You get to use. It doesn't have to be the sum total of your parenting approach, in fact, it never will be. I like to say that it's necessary, but not sufficient. You will always need other tools in addition to this, and there's no reason to be a perfectionist or an absolutist about it. For one thing, perfection is a myth.

It's just not possible. And so, also, though, it's not always the right tool. There are absolutely times where holding an expectation is really the right path. Dropping demands, lowering demands, adjusting demands is a tool that you get to pull out and use anytime. It's important to say, because everybody asks me in every interview and every podcast and every conversation with a neighbor, they're like, isn't this permissive?

Here's something. I guarantee an entire podcast episode on the entire idea around permissiveness, how it's gotten so wonkified in our current culture, and, well, all of my thoughts on why it is not a helpful category for our parenting. But that aside, let's just take the standard idea around permissiveness, which is that it's bad parenting.

It's weak, it's unhelpful, our kids are running the show, and most importantly, that it hurts kids. I think that's what people are really asking. Isn't this hurting kids? And to that, I can confidently say, no. And there's a ton of research to back that up. Over the last 20 years, relational neuroscience and polyvagal theory have looked really deeply at the nervous system and the brain and how we respond to each other and what makes us feel safe.

And these amazing scientists have been able to prove what countless parents have also experienced in their own relationships with their children, which is that safety, trust, and connection are the magic ingredients to unlocking our brain and body's full potential.
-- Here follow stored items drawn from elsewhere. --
/-! ## What moves next -/

/-- An upset of a storage element, from outside the machine (R211, R389). -/
inductive Upset where
  | crownByte (h : HartId) (byte : Nat)
  | brimByte (h : HartId) (byte : Nat)
  | tileByte (h : HartId) (byte : Nat)
  | scalarRegister (h : HartId)
  /-- A protected unit of local memory: a 32-byte word of DRAM, an 8-byte unit elsewhere. -/
  | memory (loc : Nat)
  /-- A 32-byte word of DRAM as its stack cache holds it (R320). -/
  | stackCache (loc : Nat)
  | slot (cluster : BitVec 5) (slot : BitVec 3)
  | staging (id chunk : Nat)
  /-- An entry of a core's page sorter, of a brim page sorter or of a walk cache, counted from the newest (R276). -/
  | pageSorter (core : BitVec 7) (entry : Nat)
  | brimSorter (st : BitVec 4) (entry : Nat)
  | walkCache (w : BitVec 5) (entry : Nat)
  /-- A wrong bit that no check covers, from a lane, a brim lane or the matrix engine's datapath: a bit of crown register,
  brim register or tile storage changes unreported (R390). -/
  | lane (h : HartId) (byte : Nat) (bit : Fin 8)
  | brimLane (h : HartId) (byte : Nat) (bit : Fin 8)
  | matrixPath (h : HartId) (byte : Nat) (bit : Fin 8)
  /-- A bit changed at a hop boundary, which travels on under a valid check to that location (R390). -/
  | hop (loc : Nat) (bit : Fin 8)
  deriving DecidableEq, Repr

/-- One entry of the agenda: which agent moves next (assumption log 3). -/
inductive Move where
  /-- An event of the opcode table happens. -/
  | event (i : Instr)
  /-- The hart of that place issues next. -/
  | turn (h : HartId)
  /-- From now on waits are left open (`true`) or ended at once (`false`). -/
  | lag (on : Bool)
  /-- A soft error strikes. -/
  | upset (u : Upset)
  /-- A cache drops its oldest entry: a core's page sorter, a stack's, or a core's instruction cache. -/
  | dropTlb (core : BitVec 7)
  | dropStackTlb (st : BitVec 4)
  | dropBlock (core : BitVec 7)
  /-- The power controller takes a reading of package power and of the hottest junction (R382). -/
  | sensors
  /-- The oldest, or a later, store that waits in the brim agent of a hart is performed (R153). -/
  | lateral (h : HartId) (n : Nat)
  /-- An `icsync` of another package of the pod acts on this package (R168). -/
  | podIcsync
  /-- A link of the in-package torus fails: the port of a stack's router in a direction (R400). -/
  | torusLink (st : BitVec 4) (dir : BitVec 2)
  /-- The untrusted firmware attempts a read of so many bytes at a physical address (R385). -/
  | firmwareRead (pa n : Nat)
  /-- It attempts a read of so many bytes of the firmware region, or a write there (R385). -/
  | regionRead (off n : Nat)
  | regionWrite (off : Nat) (data : List Byte)
  /-- It attempts a read of a package CSR, or a write (R385). -/
  | firmwareCsrRead (num : Word)
  | firmwareCsrWrite (num v : Word)
  /-- A message comes in at the Beryl port as its bytes (R392). -/
  | arrive (bytes : List Byte)
  deriving DecidableEq, Repr
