-- ==== Sys2Proof/Machine/VecInfo.lean ====
section
/-! DEFINITION. VecInfo.lean: what each vector instruction is made of: its placement, its governing mask, its chain bit,
the element formats at which it exists, and its effect as one of a few shapes over the ops of Lanes.lean (R49, R55,
R56, R119, R137). -/

namespace Sys2Proof.Machine

/-- How a vector memory instruction addresses its elements (R148). -/
inductive MemShape where
  | unit
  | strided
  | indexed (vi : BitVec 5) (scaled bounded : Bool)
  deriving DecidableEq, Repr

/-- The shapes of vector instructions. -/
inductive VKind where
  /-- vd[i] := op(vs1[i], vs2[i], vd[i]); an absent source reads 0. -/
  | lanes (d : BitVec 5) (a b : Option (BitVec 5)) (useD : Bool) (op : LaneOp)
  /-- vd[i] := op(scalar, vs2[i], vd[i]). -/
  | lanesX (d b : BitVec 5) (useD : Bool) (op : LaneOp)
  | ident (d : BitVec 5)
  | iota (d ms : BitVec 5)
  | cvt (d a : BitVec 5) (dst src : BitVec 4)
  | cmp (m a b : BitVec 5) (test : LaneTest)
  | slideUp (d a : BitVec 5)
  | slideDown (d a : BitVec 5)
  | perm (d a b : BitVec 5)
  | compress (d a : BitVec 5)
  | expand (d a : BitVec 5)
  | conf (d a : BitVec 5)
  | sparse (d a : BitVec 5)
  | reduce (x a : BitVec 5) (tree : TreeOp)
  | scan (d a : BitVec 5) (op : ScanOp)
  | recur (d a b : BitVec 5)
  | dup (d : BitVec 5)
  | extract (x a : BitVec 5)
  | insert (d : BitVec 5)
  | copy (d a : BitVec 5)
  | merge (d a b : BitVec 5)
  /-- vmovcb: crown `a` to brim `d`. -/
  | toBrim (d a : BitVec 5)
  /-- vmovbc: brim `a` to crown `d`. -/
  | toCrown (d a : BitVec 5)
  | load (d : BitVec 5) (agent : Agent) (shape : MemShape)
  | store (v : BitVec 5) (agent : Agent) (shape : MemShape)
  | windowOpen (op : BitVec 5)
  | windowAdd (a b : BitVec 5)
  | windowMerge
  | windowDrop

/-- A vector instruction taken apart. -/
structure VInfo where
  /-- P = 1: it runs in the brim. -/
  brim : Bool
  g : BitVec 3
  c : Bool
  /-- It is an instruction when the VCFG in force selects that format (R119, R137). -/
  ok : Elem → Bool
  kind : VKind

/-- Every SEW. -/
def anySew (_ : Elem) : Bool := true

/-- Every SEW but 4. -/
def notSew4 (e : Elem) : Bool := decide (e ≠ .e2m1)

/-- Every SEW but 4 and 8. -/
def notSew8 (e : Elem) : Bool := decide (8 < e.width)

/-- The vector register fields of a shape, which the declared count bounds (R43). -/
def VKind.named : VKind → List Nat
  | .lanes d a b _ _ => d.toNat :: (a.toList ++ b.toList).map BitVec.toNat
  | .lanesX d b _ _ => [d.toNat, b.toNat]
  | .ident d => [d.toNat]
  | .iota d _ => [d.toNat]
  | .cvt d a _ _ => [d.toNat, a.toNat]
  | .cmp _ a b _ => [a.toNat, b.toNat]
  | .slideUp d a => [d.toNat, a.toNat]
  | .slideDown d a => [d.toNat, a.toNat]
  | .perm d a b => [d.toNat, a.toNat, b.toNat]
  | .compress d a => [d.toNat, a.toNat]
  | .expand d a => [d.toNat, a.toNat]
  | .conf d a => [d.toNat, a.toNat]
  | .sparse d a => [d.toNat, d.toNat + 1, a.toNat]
  | .reduce _ a _ => [a.toNat]
  | .scan d a _ => [d.toNat, a.toNat]
  | .recur d a b => [d.toNat, a.toNat, b.toNat]
  | .dup d => [d.toNat]
  | .extract _ a => [a.toNat]
  | .insert d => [d.toNat]
  | .copy d a => [d.toNat, a.toNat]
  | .merge d a b => [d.toNat, a.toNat, b.toNat]
  | .toBrim d a => [d.toNat, a.toNat]
  | .toCrown d a => [d.toNat, a.toNat]
  | .load d _ (.indexed vi _ _) => [d.toNat, vi.toNat]
  | .load d _ _ => [d.toNat]
  | .store v _ (.indexed vi _ _) => [v.toNat, vi.toNat]
  | .store v _ _ => [v.toNat]
  | .windowAdd a b => [a.toNat, b.toNat]
  | .windowOpen _ => []
  | .windowMerge => []
  | .windowDrop => []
When we don't feel safe, And I mean deeply safe on a psychological level, on a felt safety level, like we are deeply seen, nourished, respected, trusted, and central to the story.
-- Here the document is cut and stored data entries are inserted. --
-- ==== Sys2Proof/Machine/VecReg.lean ====
section
/-! DEFINITION. VecReg.lean: elements of vector registers and their governing bits (R70, R72), parity errors of register
storage (R211, R330, R389) and the error record of the brim (R330, R332). -/

namespace Sys2Proof.Machine

/-! ## Elements (R70) -/

/-- The storage of a bank. -/
def Hart.bank (h : Hart) (brim : Bool) : Vector Group 256 := if brim then h.brim else h.v

/-- The storage group that holds bit `n` of a register. -/
def Hart.groupAt (h : Hart) (r n : Nat) : Nat := r * h.count.groups + n / 2048

/-- Element `i` of a register at width `w`. -/
def Hart.elemAt (h : Hart) (brim : Bool) (r w i : Nat) : Nat :=
  (((h.bank brim).getD (h.groupAt r (i * w)) 0).extractLsb' (i * w % 2048) w).toNat

/-- A group with the `w` bits from bit `o` on replaced. -/
def putBits (x : Group) (o w v : Nat) : Group :=
  (x &&& ~~~(BitVec.ofNat 2048 (2 ^ w - 1) <<< o)) ||| (BitVec.ofNat 2048 (v % 2 ^ w) <<< o)

/-- Bytes of a list outside `n` bytes from `a` on. -/
def outside (l : List Nat) (a n : Nat) : List Nat := l.filter fun b => decide (b < a) || decide (a + n ≤ b)

/-- The storage byte at which element `i` of a register begins. -/
def Hart.byteAt (h : Hart) (r w i : Nat) : Nat := r * h.count.groups * 256 + i * w / 8

/-- Element `i` of a register written. A write that covers a byte whole sets its parity afresh (R389). -/
def Hart.putElem (h : Hart) (brim : Bool) (r w i v : Nat) : Hart :=
  let k := h.groupAt r (i * w)
  if brim then
    { h with
      brim := h.brim.setIfInBounds k (putBits (h.brim.getD k 0) (i * w % 2048) w v)
      badBrim := if h.badBrim.isEmpty then [] else outside h.badBrim (h.byteAt r w i) (w / 8) }
  else
    { h with
      v := h.v.setIfInBounds k (putBits (h.v.getD k 0) (i * w % 2048) w v)
      badCrown := if h.badCrown.isEmpty then [] else outside h.badCrown (h.byteAt r w i) (w / 8) }

/-- The number of the governing bit of element `i` at width `w` (R72). -/
def govBit (w i : Nat) : Nat := if w = 4 then i / 2 else i * w / 8

/-- The element at the width in force whose governing bit is `p` (R82). -/
def elemOfPos (w p : Nat) : Nat := if w = 4 then 2 * p else p * 8 / w

/-- Bytes of a register. -/
def Count.bytes (c : Count) : Nat := 256 * c.groups

/-! ## Parity and poison -/

/-- A source element: bank, register, width, index. -/
structure Src where
  brim : Bool
  r : Nat
  w : Nat
  i : Nat
  deriving DecidableEq, Repr

/-- A byte of a source element has a parity error. -/
def Hart.parityBad (h : Hart) (x : Src) : Bool :=
  (if x.brim then h.badBrim else h.badCrown).any fun b =>
    decide (h.byteAt x.r x.w x.i ≤ b) && decide (b < h.byteAt x.r x.w x.i + (x.w + 7) / 8)

/-- The 64-byte segment of a register's group that holds an element, as storage group and segment in it (R315). -/
def Hart.segment (h : Hart) (r w i : Nat) : Nat × Nat := (h.groupAt r (i * w), i * w % 2048 / 512)

/-- A source element lies in a poisoned segment. -/
def Hart.isPoisoned (h : Hart) (x : Src) : Bool :=
  x.brim && (h.brimPoison.getD (h.segment x.r x.w x.i).1 0).getLsbD (h.segment x.r x.w x.i).2

/-- The segment of an element poisoned. -/
def Hart.poisonElem (h : Hart) (r w i : Nat) : Hart :=
  let g := h.segment r w i
  { h with brimPoison := h.brimPoison.setIfInBounds g.1 (h.brimPoison.getD g.1 0 ||| (1#4 <<< g.2)) }

/-- The bank of an element's segment (R315). -/
def bankOfElem (w i : Nat) : Nat := i * w / 512 % 16

/-! ## The brim's error record (R330, R332) -/

/-- BSUM's error bits [23:21] and [15:0]. -/
def errorBits (bsum : Word) : Word := bsum &&& 0xE0FFFF

/-- The sequence number of the latest brim convoy sent. -/
def Csrs.sent (c : Csrs) : BitVec 32 := low32 c.bseq

/-- BWIN widened by a window, or set to it when no error bit was set (R332). Sequence numbers are compared by their
distance back from the latest sent. -/
def bwinWidened (c : Csrs) (first last : BitVec 32) : Word :=
  if errorBits c.bsum = 0 then zext (last ++ first)
  else
    let age (q : BitVec 32) : Nat := (c.sent - q).toNat
    let f := low32 c.bwin
    let l : BitVec 32 := field c.bwin 32 32
    zext ((if age last < age l then last else l) ++ (if age f < age first then first else f))

/-- The oldest brim convoy not yet completed, and the youngest sent (R332). Where every one has completed, as at an error that
a `vmovbc` meets, both are the youngest sent (assumption log 118). -/
def Hart.brimWindow (h : Hart) : BitVec 32 × BitVec 32 :=
  (match h.brimConvoys with
   | c :: _ => c.seq
   | [] => h.csr.sent, h.csr.sent)

/-- An error recorded in BSUM: UE (21) or RP (22), and its bank. -/
def Hart.recordBrim (h : Hart) (b bank : Nat) : Hart :=
  let w := h.brimWindow
  { h with csr := { h.csr with
      bwin := bwinWidened h.csr w.1 w.2
      bsum := h.csr.bsum ||| (1 <<< b) ||| (1 <<< bank) } }

/-- A parity error in brim register storage: recorded and reported (R330, R414). -/
def State.brimParity (s : State) (x : Src) : State :=
  (s.onHart fun h => h.recordBrim 22 (bankOfElem x.w x.i)).report 0x0020 (zext (homeOf s.hart.id) |>.setWidth 32)
    [6, BitVec.ofNat 64 (32 + x.r), zext s.hart.id]

end Sys2Proof.Machine
end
When we don't feel that kind of safe, our brain and body starts an elaborate process of shutting down. We literally can't think our way through a situation, we can't learn, we can't problem solve when we don't feel safe. Safety is necessary. And then on top of safety, we build trust and connection. And that those are the essential elements that enable us to do well in the world.

This has been proven! In science, and of course it means that the whole series of rewards and punishments, it's just not effective, it's not necessary, and it's counterproductive, especially for those who have sensitive brains and bodies or who've experienced trauma, for whom that whole process of being manipulated and punished is just one more wound on top of an already gaping hole.

Thanks for watching! We're going to talk so much more about trust and connection and how it is the magic sauce to low demand. It's not actually letting go of the expectations that creates the transformation. It's the relationship that's possible when we let those things go. It's the stuff that's left over when we let go of what doesn't matter and we hold tight to what does.